Even the American Heart Association states that the effect of caffeine on blood pressure appears to be mixed – it almost appears to vary on an individual basis and the body seems to get used to long term caffeine use (4).

Those individuals with risk factors for coronary artery disease: diabetes, uncontrolled high blood pressure, smoking, prior history of cardiac disease, and elevated stress, should keep daily caffeine consumption lower between one to two cups of coffee/day. They should also be aware of any symptoms that might come up after caffeine consumption such as heart palpitations or anxiety.

If you think that caffeine seems to be causing issues for you body, do the sensible thing, just don’t have any For the average person, it appears that caffeine at this point, has little very little to do with elevation of high blood pressure when taken in low to moderate amounts.

1. N.a. “Caffeine.” “Natural Standard – The Authority On Integrative Medicine.” 2015. Web. 13 July 2015.
2. Celik, S., Dorsey, J., Engels, H., Wirth, J. “Influence Of Caffeine On Metabolic and Cardiovascular Functions During Sustained Light Intensity Cycling and At Rest.” International Journal Of Sports Nutrition. 9 December 1999. Web. 13 July 2015.

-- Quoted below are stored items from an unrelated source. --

@[simp] theorem trunc_ones (x : Xlen) : x.trunc x.ones = x.ones := by cases x <;> rfl

theorem trunc_zextUimm (x : Xlen) (u : BitVec 5) : x.trunc (u.setWidth 64) = u.setWidth 64 :=
  (fits_iff x _).mp (fits_setWidth x u (by decide))

section Merges

variable (s : State) {old : Word} (v : Word)

/-- `writeShape` replaces all XLEN bits (R94). -/
theorem merged_write (h : old.fits s.cfg.xlen = true) : merged s old v s.cfg.xlen.ones = s.cfg.xlen.trunc v := by
  have hold : old &&& ~~~s.cfg.xlen.ones = 0 := beq_iff_eq.mp h
  simp [merged, hold, Xlen.trunc, BitVec.and_assoc]

/-- `setShape` sets the bits of the source (R94). -/
theorem merged_set : merged s old s.cfg.xlen.ones v = old ||| s.cfg.xlen.trunc v := by
  rw [merged, trunc_ones, Xlen.trunc]
  ext i hi
  simp
  cases old[i] <;> cases v[i] <;> simp

/-- `clearShape` clears the bits of the source (R94). -/
theorem merged_clear : merged s old 0 v = old &&& ~~~s.cfg.xlen.trunc v := by
  simp [merged]

end Merges

/-! ### mscratch (R151) -/

/-- A plain-form access of one bank field returns it and stores the merged value; with an empty mask that is the old one
(R128). -/
theorem plainAccess_field {r : BitVec 12 → State → Except CsrError (Word × State)}
    {w : BitVec 12 → Word → State → Except CsrError State} {n : BitVec 12} (nv wm : Word) {s : State} {p : Word}
    {set : Word → Bank} (hr : r n s = .ok (p, s)) (hw : ∀ v, w n v s = .ok (s.setBank (set v)))
    (hp : set p = s.bank) : plainAccess r w n nv wm s = .ok (p, s.setBank (set (merge p nv wm))) := by
  by_cases hwm : wm = 0
  · rw [hwm, merge_zero, hp]
    exact plainAccess_pureRead n nv s r w p s hr
  · exact plainAccess_write n nv wm s r w p s _ hr hwm (hw _)

theorem accessRegister_mscratch (nv wm : Word) {s : State} (h : reaches s .m) : accessRegister 0x340 nv wm s =
    accessDone s s.bank.mscratch { s.bank with mscratch := merged s s.bank.mscratch nv wm } [] := by
  have hgate : gateDenies 0x340 (s.cfg.xlen.trunc wm) s.clearOutput = false := gateDenies_of_reaches _ h rfl rfl
  have hrun := plainAccess_field (r := readMscratch) (w := writeMscratch) (n := 0x340) (s := s.clearOutput)
    (set := fun v => { s.bank with mscratch := v }) (s.cfg.xlen.trunc nv) (s.cfg.xlen.trunc wm) rfl (fun _ => rfl) rfl
  exact accessRegister_ok 0x340 nv wm s _ _
    ((accessCore_entry _ _ _ _ _ hgate (entry_mscratch s.cfg h.1)).trans hrun)

/-- A CSR instruction on 0x340 leaves in mscratch the value its call shape merges, and returns the old one. -/
theorem csrInstruction_mscratch (c : CallShape) (rd : BitVec 5) {s : State} {v : Word} (h : reaches s .m)
    (hv : merged s s.bank.mscratch c.newValue c.writeMask = v) : csrInstruction 0x340 c rd s =
      retired (accessDone s s.bank.mscratch { s.bank with mscratch := v } []) rd s.bank.mscratch :=
  csrInstruction_success rd (hv ▸ accessRegister_mscratch _ _ h) rfl

/-- Settles O49: each call shape on 0x340 is its merge of R94. -/
theorem csrInstructionsOnScratch : Obligations.CsrInstructionsOnScratch := by
  refine ⟨?_, ?_, ?_, ?_, ?_, ?_⟩ <;> intro f rd s hr hfits <;>
    refine congrArg Host.Outcome.next (csrInstruction_mscratch _ rd hr ?_) <;>
    simp only [writeShape, setShape, clearShape, zextUimm, ite_readX]
  · exact merged_write s _ hfits
  · exact merged_set s _
  · exact merged_clear s _
  · rw [merged_write s _ hfits, trunc_zextUimm]
  · rw [merged_set, trunc_zextUimm]
  · rw [merged_clear, trunc_zextUimm]

/-! ### Pure reads and read-only numbers (R94, R96, R122) -/

/-- Only the two pending words are read, changed and written in one act (R99, R179, R180). -/
theorem combined_of_mem_tableRows {c : Config} {row : TableRow} (h : row ∈ tableRows c)
    {op : BitVec 12 → Word → Word → State → Except CsrError (Word × State)} (hop : row.entry = .combinedRmw op) :
    op = rmwMip ∨ op = rmwSip := by
  suffices hrows : ∀ row ∈ tableRows c, ∀ op, row.entry = .combinedRmw op → op = rmwMip ∨ op = rmwSip from
    hrows row h op hop
  unfold tableRows
  split <;> simp [lowerRows, machineRows, counterRows, pmpRows, userRows, oneRow, spanRow, rv32Row]

theorem rmwMip_pureRead (n : BitVec 12) (nv : Word) (s : State) :
    rmwMip n nv 0#64 s = .ok (s.bank.mip.setWidth 64, s.emit .readPending) :=
  rmwMip_unlocked n nv (by simp [mipWritable])

/-- With an empty mask no entry looks at the new value (R94, R128). -/
theorem run_pureRead {c : Config} {row : TableRow} (h : row ∈ tableRows c) (n : BitVec 12) (nv nv' : Word) (s : State) :
    row.entry.run n nv 0 s = row.entry.run n nv' 0 s := by
  cases hentry : row.entry with
  | read r => rfl
  | readWrite r w => simp [plainAccess]
  | combinedRmw op =>
    obtain rfl | rfl := combined_of_mem_tableRows h hentry
    · simp [rmwMip_pureRead]
    · simp [rmwSip, rmwMip_pureRead]

/-- Every call with an empty mask is the pure read (R94). -/
theorem accessRegister_pureRead (n : BitVec 12) (nv : Word) {wm : Word} {s : State} (h : pureRead s wm) :
    accessRegister n nv wm s = accessRegister n 0 0 s := by
  suffices hcore : accessCore n (s.cfg.xlen.trunc nv) 0 s.clearOutput = accessCore n 0 0 s.clearOutput by
    have hzero : s.cfg.xlen.trunc 0 = 0 := trunc_zero _
    simp only [accessRegister, h, hzero, hcore]
  unfold accessCore
  split
  · rfl
  · split
    · rfl
    · obtain ⟨row, hrow, -, rfl⟩ := row_of_accessorEntry _ _ _ ‹_›
      exact run_pureRead hrow n _ _ _

/-- The instruction reads, sets or clears, and its source holds 0 (R96). -/
abbrev readsZeroSource (csr : BitVec 12) (rs1 rd : BitVec 5) (s : State) (i : Instr) : Prop :=
  i ∈ ([.csrrs csr rs1 rd, .csrrc csr rs1 rd] : List Instr) ∧ s.cfg.xlen.trunc (s.readX rs1) = 0
    ∨ i ∈ ([.csrrsi csr 0 rd, .csrrci csr 0 rd] : List Instr)

/-- Such an instruction makes the pure read of its number (R96). -/
theorem exec_of_readsZeroSource {i : Instr} {csr : BitVec 12} {rs1 rd : BitVec 5} {s : State}
    (h : readsZeroSource csr rs1 rd s i) : exec i s = .next (retire rd (accessRegister csr 0 0 s)) := by
  simp only [readsZeroSource, List.mem_cons, List.not_mem_nil, or_false] at h
  obtain ⟨rfl | rfl, hsource⟩ | rfl | rfl := h <;>
    refine congrArg (fun u => Host.Outcome.next (retire rd u)) (accessRegister_pureRead csr _ ?_)
  · exact (congrArg s.cfg.xlen.trunc (ite_readX s rs1)).trans hsource
  · exact (congrArg s.cfg.xlen.trunc (ite_readX s rs1)).trans hsource
  · exact trunc_zero _
  · exact trunc_zero _

/-- A write of all bits to a read-only number is gated at every level, so it traps (R96, R122, R300). -/
theorem csrInstruction_write_readOnly {csr : BitVec 12} (v : Word) (rd : BitVec 5) {s : State}
    (hcsr : csr.extractLsb' 10 2 = 3) (hsystem : s.cfg.system = true) :
    csrInstruction csr (writeShape s.cfg.xlen v) rd s = trapped s .accessDenied := by
  have hones : ¬s.cfg.xlen.ones = 0#64 := by cases s.cfg.xlen <;> decide
  have hgate : gateDenies csr (s.cfg.xlen.trunc s.cfg.xlen.ones) s = true := by
    simp [gateDenies, hsystem, isReadOnly, hcsr, hones]
  rw [csrInstruction, writeShape, accessRegister_gated v hgate, retire_accessFailed]

/-- The pure read of 0xF14 at M returns HARTID (R234). -/
theorem accessRegister_mhartid {s : State} (h : reaches s .m) :
    accessRegister 0xF14 0 0 s = accessDone s s.cfg.mhartid s.bank [] := by
  have hgate : gateDenies 0xF14 (s.cfg.xlen.trunc 0) s.clearOutput = false :=
    (gateDenies_eq_false_iff _ _ _).mpr fun _ => ⟨.inl (trunc_zero _), h.2⟩
  exact accessRegister_ok 0xF14 0 0 s s.cfg.mhartid s.clearOutput
    (accessCore_entry _ _ _ _ _ hgate (entry_mhartid s.cfg h.1))

theorem exec_mhartid_of_readsZeroSource {i : Instr} {rs1 rd : BitVec 5} {s : State} (hr : reaches s .m)
    (hi : readsZeroSource 0xF14 rs1 rd s i) :
    exec i s = .next (retired (accessDone s s.cfg.mhartid s.bank []) rd s.cfg.mhartid) := by
  rw [exec_of_readsZeroSource hi, accessRegister_mhartid hr, retire_eq_retired rd rfl]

3. Ammon, H., Bieck, P., Mandalaz, D., Verspohl. E. “Adaptation Of Blood Pressure To Continuous Heavy Drinking Coffee Drinking In Young Volunteers. A Double Blind Crossover Study.” British Journal Of Clinical Pharmacology. June 1983. Web. 13 July 2015.

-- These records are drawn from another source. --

-- ==== Sys2Proof/Config.lean ====
section
/-! DEFINITION. What an instance is configured with (00_scope R7, R8), as plain data, and the free values. -/

namespace Sys2Proof

/-- The command types of the frame factory, in the order 30_encoding R98 lists them. -/
inductive CmdType where
  | reportServerId | reportServerStatus | changeMode
  | broadcastStepMotor | unicastStepMotor
  | broadcastForceDemand | unicastSingleAxisForceDemand | unicastDualAxisForceDemand
  | pneumaticForceStatus | electromechanicalForceAndStatus
  | setAdcScanRate | reportAdcScanRate | adcChannelCalibration
  | resetIlc | readCalibration
  | readDcaPressure | reportDcaId | reportDcaStatus
  | reportLvdt | broadcastFreezeSensor
  | setBoostValveGains | readBoostValveGains
  | nop
deriving DecidableEq, Repr

/-- The typed writer a payload field is written with (45_frame_factory R209). -/
inductive FieldType where
  | u8 | i8 | i16 | i24 | i32 | u16 | u32 | sgl | dbl
deriving DecidableEq, Repr

/-- The name of a payload field: which of the arguments of `BUILD` and `UPDATE` it stands for (45_frame_factory R210).
A field of an array stands for the elements from `first` on. `slew` carries the two byte values of the flag,
which R210 makes part of the table. `other` is a field that only `FRAME_CMD` fills, by position. -/
inductive FieldName where
  | counter
  | slew (whenSet whenClear : Int)
  | saaPrimary (first : Nat)
  | daaPrimary (first : Nat)
  | daaSecondary (first : Nat)
  | steps (first : Nat)
  | other (id : Nat)
deriving DecidableEq, Repr

/-- One payload field, `{name, type, count}` (45_frame_factory R209). -/
structure PayloadField where
  name : FieldName
  type : FieldType
  count : Nat
deriving DecidableEq, Repr

/-- The tail of a frame: wait for a response, or a delay (45_frame_factory R201). -/
inductive Tail where
  | unicast | broadcast
deriving DecidableEq, Repr

/-- One entry of `CMD_TABLE` (45_frame_factory R209). 30_encoding R98 says which tail each command has: `tailKind`, which
`Config.legal` holds the table to. -/
structure CmdEntry where
  function : Byte
  payload : List PayloadField
  tail : Tail
deriving DecidableEq, Repr

/-- Which broadcast frame opens a hardpoint section (47_buslist R257). -/
inductive HpBroadcast where
  | none | stepMotor | freeze
deriving DecidableEq, Repr

/-- One entry of `VARIANT_PROFILE`, its six fields (47_buslist R257). -/
structure Profile where
  faForceDemand : Bool
  faStatus : Bool
  hpBroadcast : HpBroadcast
  hpStatus : Bool
  hmStatus : Bool
  hmLVDT : Bool
deriving DecidableEq, Repr

/-- The four bus-list variants, numbered 0 to 3 in this order (10_state R29). -/
inductive Variant where
  | parked | raised | active | freezeSensor
deriving DecidableEq, Repr

/-- `VARIANT_PROFILE`, one profile a variant. -/
structure ProfileTable where
  parked : Profile
  raised : Profile
  active : Profile
  freezeSensor : Profile
deriving DecidableEq, Repr

/-- The parameters and tables of one instance (00_scope R7, R8). No operation writes them. -/
structure Config where
  capacity : Nat
  dataTag : Word
  eofWord : Word
  timestampWord : Word
  swtrigWord : Word
  irqtrigWord : Word
  rxEofWord : Word
  bcastMod : Nat
  subnetCode : Vector Word 5
  nFA : Nat
  nHP : Nat
  nHM : Nat
  nopWord : Word
  cmdTable : List (CmdType × CmdEntry)
  timeout : List (CmdType × BitVec 32)
  profiles : ProfileTable
deriving DecidableEq, Repr

/-- FREE VALUE (log 10, DESIGN CHOICE, safe). The setpoint read at an index that lies outside the given list:
10_state R40 gives the secondary list no length. Applied to the free-value counter, the subnet, the device's address and
whether the secondary list is read. It has no body: nothing can be proved of its value. -/
opaque Config.absentSetpoint : Nat → Nat → Nat → Bool → Int

/-- FREE VALUE (log 11, DESIGN CHOICE, safe). The block length `CLOSE_SUBNET` stores when `cursor - lenIndex - 1` is
negative (47_buslist R251 states no word for it). Applied to the free-value counter. It has no body. -/
opaque Config.unstatedLength : Nat → Word

end Sys2Proof
end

4. N.a. “Caffeine and Heart Disease.” American Heart Association. 17 March 2014. Web. 13 July 2015.
5. James, J. “Critical Review Of Dietary Caffeine and Blood Pressure: A Relationship That Should Be Taken More Seriously.” Psychosomatic Medicine. January-February 2004. Web. 13 July 2015.
6. Arends, L., Geleijnse, J., Grobbee, D., Kok, F., Noordzij, M., Uiterwaal, C. “Blood Pressure Response To Chronic Intake Of Coffee and Caffeine: A Meta Analysis Of Randomized Controlled Trials.” Journal Of Hypertension. May 2005. Web. 13 July 2015.

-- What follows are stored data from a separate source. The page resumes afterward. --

-- ==== Sys2Proof/Machine/Cursor.lean ====
section
/-! DEFINITION. Cursor, length and raw-word operations (40_cursor_ops). -/

namespace Sys2Proof.Machine

/-- `GET_INDEX`: `result <- cursor` (R110). -/
def execGetIndex (s : State) : Out := answer s (.ok (.unsigned s.cursor.toNat, s))

/-- `SET_INDEX i`: `cursor <- i`, not compared with anything (R111). -/
def execSetIndex (i : Index) (s : State) : Out := finish s (.ok (seek i s))

/-- `INC_INDEX n`: `cursor <- cursor + n`, defined inside 0 .. 65535 (R112). -/
def execIncIndex (n : BitVec 16) (s : State) : Out :=
  finish s
    (if 0 ≤ cursorPlus s n ∧ cursorPlus s n ≤ 65535 then .ok (seek (BitVec.ofInt 16 (cursorPlus s n)) s)
     else .error (.fault .indexRange))

/-- `RESET`: `cursor <- 0` and nothing else (R113). -/
def execReset (s : State) : Out := finish s (.ok (seek 0 s))

/-- `GET_LENGTH`: `result <- length` (R114). -/
def execGetLength (s : State) : Out := answer s (.ok (.unsigned s.length.toNat, s))

/-- `SET_LENGTH n`: `length <- n` (R115). -/
def execSetLength (n : Index) (s : State) : Out := finish s (.ok { s with length := n })

/-- `WRITE_RAW w`: the word as given (R116). -/
def execWriteRaw (w : Word) (s : State) : Out := finish s (emit [w] s)

/-- `READ_RAW`: the word as stored (R117). -/
def execReadRaw (s : State) : Out :=
  answer s (do
    let (ws, t) ← fetch 1 s
    .ok (.unsigned (ws.headD 0).toNat, t))

/-- `POKE i, w`: one word at an explicit index, the cursor stays (R118). -/
def execPoke (i : Index) (w : Word) (s : State) : Out := finish s (memWrite i.toNat [w] s)

end Sys2Proof.Machine
end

7. Boni, M., Bongiovi, S., Casiglia, E., Colangeli, G., Paleari, C., Penzo, M., Pessina, A., Petucco, S. “Haemodynamic Effects Of Coffee and Caffeine In Normal Volunteers: A Placebo-Controlled Clinical Study.” Journal Of Internal Medicine. June 1991. Web. 13 July 2015.
8. Everson-Rose, S., Faraq, N., Lovallo, W., McKey, B., Vincent, A., Whitsett, T., Wilson, M. “Caffeine and Blood Pressure Response: Sex, Age, and Hormonal Status.” Journal Of Women’s Health. June 2010. Web. 13 July 2015.
9. Klabunde, R. “Adenosine.” Cardiovascular Pharmacology Concepts. 7 September 2012. Web. 13 July 2015.
10. N.a. “Adenosine.” Lexicomp. 14 July 2015. Web. 14 July 2015.